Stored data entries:
-- ==== Sys2Proof/Laws/Text.lean ====
section
/-! SUPPORT. SET_DIGIT's and SET_TEXT's bytes as the claims write them: the dot byte rotated, and the row bytes as bits
(42_display_encoder.md R137, R141, R143, R144). -/

namespace Sys2Proof.Machine

theorem withDot_eq (x : Byte) (dot : Bool) : withDot x dot = (x ||| if dot then 0x80 else 0) := by
  cases dot <;> simp [withDot]

theorem withDot_seven (x : Byte) (dot : Bool) : (withDot x dot).getLsbD 7 = (x.getLsbD 7 || dot) := by
  cases dot <;> simp [withDot]

theorem digitByte_eq (pattern : Byte) (r : Nat) (p : Pos) (dot : Bool) :
    withDot (digitRow pattern r p) dot = digitByte pattern r p dot := by
  rw [withDot_eq]; rfl

/-! ### The dot byte -/

/-- The table of R141, rotated. -/
theorem dotByteAt_cases (p : Int) (h : p ≤ 7) :
    rot (dotBits (dotByteAt p)) = (if p < 0 then 0 else 0x80#8 >>> p.toNat) ∧ (dotByteAt p = .dropped ↔ p < 0) := by
  by_cases h0 : p < 0
  · simp [dotByteAt, h0, dotBits]; decide
  · have : p = 0 ∨ p = 1 ∨ p = 2 ∨ p = 3 ∨ p = 4 ∨ p = 5 ∨ p = 6 ∨ p = 7 := by omega
    rcases this with rfl | rfl | rfl | rfl | rfl | rfl | rfl | rfl <;> decide

/-- The dot position of a text never passes 7 under the ORIGINAL basis (R141). -/
theorem realPos_le {t : List Byte} {d : Nat} (hd : t.findIdx? (fun c => c == dotCode) = some d) : realPos t d ≤ 7 := by
  obtain ⟨lt, _⟩ := List.findIdx?_eq_some_iff_getElem.1 hd
  unfold realPos
  omega

theorem dotByte_some {t : List Byte} {d : Nat} (hd : t.findIdx? (fun c => c == dotCode) = some d) :
    dotByte t = dotByteAt (realPos t d) := by
  simp only [dotByte, dotByteOn, hd]
  rfl

/-- SET_TEXT's row-plane 7 byte and its diagnostic, as the claims write them (R142, R146). -/
theorem dotPlane_eq (t : List Byte) :
    rot (dotBits (dotByte t)) = dotPlane t ∧ decide (dotByte t = .dropped) = dotIsDropped t := by
  unfold dotPlane dotIsDropped
  cases hd : t.findIdx? (fun c => c == dotCode) with
  | none => simp only [dotByte, dotByteOn, hd]; decide
  | some d =>
    have table := dotByteAt_cases (realPos t d) (realPos_le hd)
    rw [dotByte_some hd]
    exact ⟨table.1, by simp only [← table.2]⟩

theorem textStart_eq (t : List Byte) :
    dotEvents (dotByte t) ++ writeFrames 14 (rot (dotBits (dotByte t))) = textStartEvents t := by
  rw [textStartEvents, (dotPlane_eq t).1, ← (dotPlane_eq t).2]
  cases dotByte t <;> simp [dotEvents]

/-! ### The row bytes -/

/-- What a character contributes to a row: nothing for a space, else bit r of its pattern (R144). -/
def bitAt (font : List (Byte × Byte)) (r : Nat) (c : Byte) : Bool :=
  c != spaceCode && ((lookup font c).getD 0).getLsbD r

/-- The byte with these bits from position q on. -/
def orBits : List Bool → Nat → Byte
  | [], _ => 0
  | b :: rest, q => (if b then 1#8 <<< q else 0) ||| orBits rest (q + 1)

/-- A row that computes is the byte of its characters' bits. -/
theorem rowFrom_bits (font : List (Byte × Byte)) (r : Nat) (buf : List Byte) (q : Nat) (row : Byte)
    (h : rowFrom font r buf q = .ok row) : row = orBits (buf.map (bitAt font r)) q := by
  induction buf generalizing q row with
  | nil => cases h; rfl
  | cons c rest ih =>
    simp only [rowFrom] at h
    split at h
    · next hs => subst hs; rw [ih _ _ h]; simp [orBits, bitAt]
    · next hs =>
      split at h
      · cases h
      · next pattern hp =>
        split at h
        · cases h
        · next row' hrow =>
          cases h
          rw [ih _ _ hrow]; simp [orBits, bitAt, hp, hs, gatherBit]

/-- The net placement as bits. -/
theorem placedRow_bits (font : List (Byte × Byte)) (l : List Byte) (r : Nat) :
    placedRow font l r = BitVec.ofNat 8 ((List.range l.length).map (fun k =>
      if (l.map (bitAt font r))[k]? = some true then 2 ^ (l.length - 1 - k) else 0)).sum := by
  unfold placedRow
  congr 2
  refine List.map_congr_left (fun k hk => ?_)
  have hk : k < l.length := by simpa using hk
  simp only [hk, getElem?_pos, List.getElem?_map, Option.map_some, Option.some.injEq, bitAt]
  split <;> simp_all

theorem layout_take (u : List Byte) : layout u = layout (u.take 8) := by
  simp [layout, Config.displayWidth, List.take_take]

/-- Reversing, padding, swapping the halves and rotating puts the k-th of n bits at n - 1 - k (R146). -/
theorem bits_layout (bs : List Bool) (h : bs.length ≤ 8) (q : List Bool)
    (hq : q = bs.reverse ++ List.replicate (8 - bs.length) false) :
    rot (orBits (q.drop 4 ++ q.take 4) 0) = BitVec.ofNat 8 ((List.range bs.length).map (fun k =>
      if bs[k]? = some true then 2 ^ (bs.length - 1 - k) else 0)).sum := by
  subst hq
  match bs, h with
  | [], _ => decide
  | [a], _ => revert a; decide
  | [a, b], _ => revert a b; decide
  | [a, b, c], _ => revert a b c; decide
  | [a, b, c, d], _ => revert a b c d; decide
  | [a, b, c, d, e], _ => revert a b c d e; decide
  | [a, b, c, d, e, f], _ => revert a b c d e f; decide
  | [a, b, c, d, e, f, g], _ => revert a b c d e f g; decide
  | [a, b, c, d, e, f, g, i], _ => revert a b c d e f g i; decide
  | _ :: _ :: _ :: _ :: _ :: _ :: _ :: _ :: _ :: _, h => simp at h; omega

/-! ### Which texts compute -/

/-- A row computes when every character is a space or known. -/
theorem rowFrom_ok (font : List (Byte × Byte)) (r : Nat) (buffer : List Byte) (q : Nat)
    (h : ∀ c ∈ buffer, c = spaceCode ∨ (lookup font c).isSome = true) : ∃ row, rowFrom font r buffer q = .ok row := by
  induction buffer generalizing q with
  | nil => exact ⟨0, rfl⟩
  | cons c rest ih =>
    obtain ⟨row, hrow⟩ := ih (q + 1) (fun d hd => h d (by simp [hd]))
    by_cases hs : c = spaceCode
    · exact ⟨row, by simp [rowFrom, hs, hrow]⟩
    · obtain ⟨pattern, hp⟩ := Option.isSome_iff_exists.1 ((h c (by simp)).resolve_left hs)
      exact ⟨gatherBit pattern r q ||| row, by simp [rowFrom, hs, hp, hrow]⟩

/-- A row with an unknown character raises the first one (R145). -/
theorem rowFrom_unknown (font : List (Byte × Byte)) (r : Nat) (buffer : List Byte) (q : Nat) (c : Byte)
    (h : firstUnknown font buffer = some c) : rowFrom font r buffer q = .error c := by
  induction buffer generalizing q with
  | nil => simp [firstUnknown] at h
  | cons d rest ih =>
    simp only [firstUnknown, List.find?_cons] at h
    by_cases hs : d = spaceCode
    · simp only [hs, bne_self_eq_false, Bool.false_and] at h
      simpa [rowFrom, hs] using ih (q + 1) h
    · have hb : (d != spaceCode) = true := bne_iff_ne.2 hs
      cases hp : lookup font d with
      | none => simpa [rowFrom, hs, hp, hb] using h
      | some pattern =>
        simp only [hp, Option.isNone_some, Bool.and_false] at h
        simp [rowFrom, hs, hp, ih (q + 1) h]

/-- The layout buffer holds the shown characters and spaces only (R143). -/
theorem mem_layout {u : List Byte} {c : Byte} (h : c ∈ layout u) : c ∈ u.take 8 ∨ c = spaceCode := by
  simp only [layout, Config.displayWidth, List.mem_append] at h
  have : c ∈ (u.take 8).reverse ++ List.replicate (8 - (u.take 8).reverse.length) spaceCode := by
    rcases h with h | h
    · exact List.mem_of_mem_drop h
    · exact List.mem_of_mem_take h
  rcases List.mem_append.1 this with h | h
  · exact .inl (List.mem_reverse.1 h)
  · exact .inr (List.eq_of_mem_replicate h)

theorem layout_mem {u : List Byte} {c : Byte} (h : c ∈ u.take 8) : c ∈ layout u := by
  have : c ∈ (u.take 8).reverse ++ List.replicate (8 - (u.take 8).reverse.length) spaceCode := by simp [h]
  rw [← List.take_append_drop 4 ((u.take 8).reverse ++ _), List.mem_append] at this
  exact List.mem_append.2 this.symm

/-- A text whose shown characters are known has rows (R144). -/
theorem rows_of_allKnown {font : List (Byte × Byte)} {t : List Byte} (h : allKnown font (shownChars t) = true) (r : Nat) :
    ∃ row, rowByte font (layout (removeDots t)) r = .ok row := by
  refine rowFrom_ok _ _ _ _ (fun c hc => ?_)
  rcases mem_layout hc with hm | hs
  · simpa using List.all_eq_true.1 h c hm
  · exact .inl hs

/-- A text whose shown characters are not all known has a first unknown one (R145). -/
theorem firstUnknown_of_not_allKnown {font : List (Byte × Byte)} {t : List Byte}
    (h : allKnown font (shownChars t) = false) : ∃ c, firstUnknown font (layout (removeDots t)) = some c := by
  obtain ⟨c, hm, hc⟩ := List.all_eq_false.1 h
  refine Option.isSome_iff_exists.1 (List.find?_isSome.2 ⟨c, layout_mem hm, ?_⟩)
  simpa [bne, Option.isNone_iff_eq_none] using hc

end Sys2Proof.Machine
end

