/-- Rising lists that read alike are equal (log entry 22). -/
theorem eq_of_reads_alike {m n : Memory} (hm : m.Pairwise (fun x y => x.1 < y.1))
    (hn : n.Pairwise (fun x y => x.1 < y.1)) (alike : ∀ x, readByte m x = readByte n x) : m = n := by
  induction m generalizing n with
  | nil =>
    cases n with
    | nil => rfl
    | cons cell n =>
      obtain ⟨b, w⟩ := cell
      cases (alike b).trans (readByte_head b w n)
  | cons cell m ih =>
    obtain ⟨a, v⟩ := cell
    cases n with
    | nil => cases (readByte_head a v m).symm.trans (alike a)
    | cons cell n =>
      obtain ⟨b, w⟩ := cell
      rw [List.pairwise_cons] at hm hn
      obtain ⟨lowM, sortedM⟩ := hm
      obtain ⟨lowN, sortedN⟩ := hn
      obtain rfl : a = b := Nat.le_antisymm (Nat.le_of_not_lt (not_lt_of_reads_alike lowM fun x => (alike x).symm))
        (Nat.le_of_not_lt (not_lt_of_reads_alike lowN alike))
      have byte := (readByte_head a v m).symm.trans ((alike a).trans (readByte_head a w n))
      obtain rfl := Option.some.inj byte
      refine congrArg _ (ih sortedM sortedN fun x => ?_)
      rcases eq_or_ne x a with rfl | other
      · rw [readByte_below m x lowM, readByte_below n x lowN]
      · rw [← readByte_tail v m other, alike x, readByte_tail v n other]

/-- Settles O48: a write of a byte by `readByte_putByte`, of UNKNOWN by `readByte_forgetByte`; equality by
`eq_of_reads_alike`. -/
theorem ramReadsWhatWasWritten : Obligations.RamReadsWhatWasWritten := by
  refine ⟨fun m a d x canonical => ?_, fun m n hm hn alike => ?_⟩
  · obtain ⟨sorted, -⟩ := canonical
    cases d with
    | none => exact readByte_forgetByte m sorted a.toNat x
    | some v => exact readByte_putByte m a.toNat x v
  · obtain ⟨sortedM, -⟩ := hm
    obtain ⟨sortedN, -⟩ := hn
    exact eq_of_reads_alike sortedM sortedN alike

/-! ### Events appended after an initialized state that meets the invariant -/

/-- What events that keep the observer between frames make of the chip. -/
theorem observe_of_rest {e : List Event} {s0 c : Chip} (trace : t.trace = s.trace ++ e)
    (rest : Rest (observeFrom (observeFrom (.start s0) s.trace) e) c) : observe t.trace s0 = c := by
  rw [trace, observe_append]
  exact rest.chip

/-- A display-RAM write that completes reaches the chip (R65). -/
theorem observe_completed_write (inv : Inv s) (on : s.initialized = true) (a : RamAddr) (d : Byte) (l : Level) (v : Byte)
    (r : Reply) (s0 : Chip) :
    observe (completed (writeFrames a d) l v r s).trace s0 = chipWrite a d (observe s.trace s0) :=
  observe_of_rest (completed_trace ..) (observe_writeFrames (inv.rest on s0) a d)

• Action item:
The answer must be every line of the records that holds the string "bitAt".

• Answer to the exercise:
def bitAt (font : List (Byte × Byte)) (r : Nat) (c : Byte) : Bool :=
    (h : rowFrom font r buf q = .ok row) : row = orBits (buf.map (bitAt font r)) q := by
    · next hs => subst hs; rw [ih _ _ h]; simp [orBits, bitAt]
          rw [ih _ _ hrow]; simp [orBits, bitAt, hp, hs, gatherBit]
      if (l.map (bitAt font r))[k]? = some true then 2 ^ (l.length - 1 - k) else 0)).sum := by
  simp only [hk, getElem?_pos, List.getElem?_map, Option.map_some, Option.some.injEq, bitAt]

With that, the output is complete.